La beste ne sent point peste, guerre ou famine,
Le remors d’un forfaict en son cœur ne la mine ;
Elle ignore le mal pour n’en avoir la peur,
Ne cognoist point l’effroy de l’Acheron trompeur.
Elle a la teste basse et les yeux contre terre,
Plus près de son repos et plus loing du tonnerre.
L’ombre des trépassez n’aigrit son souvenir,
On ne voit à sa mort le desespoir venir ;
Elle compte sans bruit et loing de toute envie
Le terme dont nature a limité sa vie,
Donne la nuict paisible aux charmes du sommeil
Et tous les jours s’esgaye aux clartez du soleil,
Franche de passions et de tant de traverses
Qu’on voit au changement de nos humeurs diverses.
Ce que veut mou caprice à ta raison desplaist,
Ce que tu trouves beau, mon œil le trouve laid.
Un mesme train de vie au plus constant n’agrée :
La prophane nous fasche autant que la sacrée.
Ceux qui, dans les bourbiers des vices empeschez,
Ne suivent que le mal, n’ayment que les péchez,
Sont tristes bien souvent, et ne leur est possible
De consommer une heure en volupté paisible.

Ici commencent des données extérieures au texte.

theorem witness_StepRunsDecodedRequest :
    (fresh g3 0 0).fsm = .idle ∧
    (told (.host (.write 0x00 .word 0x40)) (fresh g3 0 0)).inputs = .host (.write 0x00 .word 0x40) :: [] ∧
    decode ⟨0x40, 0, 0, 0, 0⟩ = .ok .init ∧ decodeTableWord 8 0x40 = some .init ∧
    decodeTableWord 64 0x000000290000001000000010 = some (.writeCommand 0x10 0) := by decide

theorem witness_RequestStart :
    ({ fresh g3 0 0 with fsm := .faulted } : State).fsm = .faulted ∧
    ({ fresh g3 0 0 with fsm := .run } : State).busy = true ∧
    ({ fresh g3 0 0 with fsm := .waitDma } : State).busy = true ∧
    (decode ⟨0x00, 0, 0, 0, 0⟩ = .error .unknownOpcode) ∧ decode ⟨0x40, 0, 0, 0, 0⟩ = .ok .init := by decide

theorem witness_RegisterReads : (0x3C : Nat) < 0x40 ∧ 0x3C % 4 = 0 ∧
    (told (.host (.read 0x3C .word)) (fresh g3 0 0)).inputs = .host (.read 0x3C .word) :: [] := by decide

theorem witness_BusErrors :
    (0x3F : Nat) < 0x40 ∧ ¬((.word : AccessSize) = .word ∧ 0x3F % 4 = 0) ∧
    ¬((.half : AccessSize) = .word ∧ 0x00 % 4 = 0) ∧ (0x3C : Nat) % 4 = 0 ∧
    (told (.host (.write 0x3F .word 1)) (fresh g3 0 0)).inputs = .host (.write 0x3F .word 1) :: [] ∧
    (told (.host (.read 0x00 .half)) (fresh g3 0 0)).inputs = .host (.read 0x00 .half) :: [] := by decide

theorem witness_IgnoredWrites :
    0x3C ∈ [0x14, 0x18, 0x1C, 0x20, 0x24, 0x28, 0x2C, 0x30, 0x34, 0x38, 0x3C] ∧ 0x40 ≤ 0x40 ∧
    (told (.host (.write 0x3C .word 1)) (fresh g3 0 0)).inputs = .host (.write 0x3C .word 1) :: [] ∧
    (told (.host (.read 0x40 .byte)) (fresh g3 0 0)).inputs = .host (.read 0x40 .byte) :: [] := by decide

theorem witness_ArgWrites :
    (told (.host (.write 0x04 .word 1)) (fresh g3 0 0)).inputs = .host (.write 0x04 .word 1) :: [] ∧
    (told (.host (.write 0x10 .word 1)) { fresh g3 0 0 with fsm := .run }).inputs =
      .host (.write 0x10 .word 1) :: [] := by decide

theorem witness_AssembledLine :
    let s := { fresh g3 0 0 with inputs := (assemble (.drawPixel 1 2 3 0)).map Input.host ++ [Input.wait] }
    s.fsm = .idle ∧ s.inputs = (assemble (.drawPixel 1 2 3 0)).map Input.host ++ [Input.wait] ∧
    assemble (.drawPixel 1 2 3 0) =
      [.write 0x04 .word 0x00020001, .write 0x0C .word 0x00000003, .write 0x00 .word 0x00000033] := by decide

theorem witness_HostMemoryWrites :
    (told (.memWrite 0xFFFFFFFF 1) (fresh g3 0 0)).inputs = .memWrite 0xFFFFFFFF 1 :: [] ∧
    (fresh g3 0 0).busy = false ∧ (fresh g3 0 0).mem.wf = true ∧
    (told (.memWrite 0 1) { fresh g3 0 0 with fsm := .run }).busy = true := by decide

theorem witness_MemoryReads :
    let s := { fresh g3 0 0 with busWidth := .w16 }
    s.busWidth = .w16 ∧ (s.word (.mem 0x2001FFFC) 1).isSome = true ∧ g3.memByteOrder = .little ∧
    (Config.check { Params.candidate with memByteOrder := .big }).map (fun c => c.memByteOrder) = some .big := by decide

theorem witness_EngineNeverWritesMemory :
    (nextOf (step (fresh g3 0 0))).isSome = true ∧ (fresh g3 0 0).inputs.head? = none := by decide

theorem witness_ReadNotAdmitted :
    let s := fresh g3 0 1
    (1 : Nat) < 2 ∧ (∀ j, j < 1 → (s.word (.mem 0x2001FFFF) (0 + j)).isSome = true) ∧
    s.word (.mem 0x2001FFFF) (0 + 1) = none ∧
    ({ s with src := .mem 0x2001FFFF } : State).src = .mem 0x2001FFFF ∧
    (0 : Nat) < 1 ∧ s.word (.mem 0x20020000) 0 = none := by decide

theorem witness_ReadNotAdmitted_draws : (fresh g3 0 1).OkDraws 0 1 ∧ (fresh g3 0 1).OkDraws 0 0 :=
  ⟨okDraws_fresh g3 0 1, (okDraws_fresh g3 0 1).mono (by omega) (by omega)⟩

theorem witness_TraceAppendOnly :
    (nextOf (step (told .reset (fresh g3 0 0)))).isSome = true ∧
    (told .reset (fresh g3 0 0)).inputs.head? = some .reset := by decide
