-- ==== Sys2Proof/Machine/Crc.lean ====
section
/-! DEFINITION. The CRC computation of spec/41_crc.md (R101 to R105). The working register `crc` of R22 is the
accumulator of `crc16`: it exists only inside one operation. -/

namespace Sys2Proof.Machine

/-- The constant 0xA001 of R101. -/
def crcPoly : U16 := 0xA001

/-- The initial value 0xFFFF of R103. -/
def crcInit : U16 := 0xFFFF

/-- One turn of the loop of R101: shift right, and XOR the constant in when the bit shifted out is 1. -/
def crcBit (c : U16) : U16 := if c.getLsbD 0 then (c >>> 1) ^^^ crcPoly else c >>> 1

/-- `repeat n times` of R101. -/
def crcShift : Nat → U16 → U16
  | 0, c => c
  | n + 1, c => crcShift n (crcBit c)

/-- `CRC_STEP(c, b)` (R101): the byte enters the low byte, then eight shifts. -/
def crcStep (c : U16) (b : Byte) : U16 := crcShift 8 (c ^^^ b.setWidth 16)

/-- One shift of the bit-serial unit of R102, for the data bit `d`. -/
def crcSerialBit (c : U16) (d : Bool) : U16 :=
  if c.getLsbD 0 != d then (c >>> 1) ^^^ crcPoly else c >>> 1

/-- The bit-serial unit of R102 on one byte, least-significant bit first. -/
def crcSerialStep (c : U16) (b : Byte) : U16 :=
  (List.range 8).foldl (fun c i => crcSerialBit c (b.getLsbD i)) c

/-- `CRC16(B)` (R103): no final XOR, no byte swap. -/
def crc16 (b : Bytes) : U16 := b.foldl crcStep crcInit

/-- `VALIDATE(F)` (R105): a string of fewer than 2 bytes is false (D5). -/
def validate (f : Bytes) : Bool :=
  if f.length < 2 then false else crc16 (f.take (f.length - 2)) == u16le f (f.length - 2)

/-- The CRC of an RTU frame's body, `CRC16([address, function] ++ payload)` (R23, R122). -/
def bodyCrc (address function : Byte) (payload : Bytes) : U16 := crc16 (address :: function :: payload)

end Sys2Proof.Machine
end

Le plus libre du monde est esclave à son tour,
Souvent le plus barbare est subject à l’amour.
Et le plus patient que le soleil esclaire
Se trouve quelquefois emporté de cholere.
Comme Saturne laisse et prend une saison,
Nostre esprit abandonne et reçoit la raison ;
Je ne sçay quelle humeur nos volontez maistrise.
Et de nos passions est la certaine crise ;
Ce qui sert aujourd’huy nous doit nuire demain,
On ne tient le bon-heur jamais que d’une main.
Le destin inconstant sans y penser oblige,
Et, nous faisant du bien, souvent il nous afflige.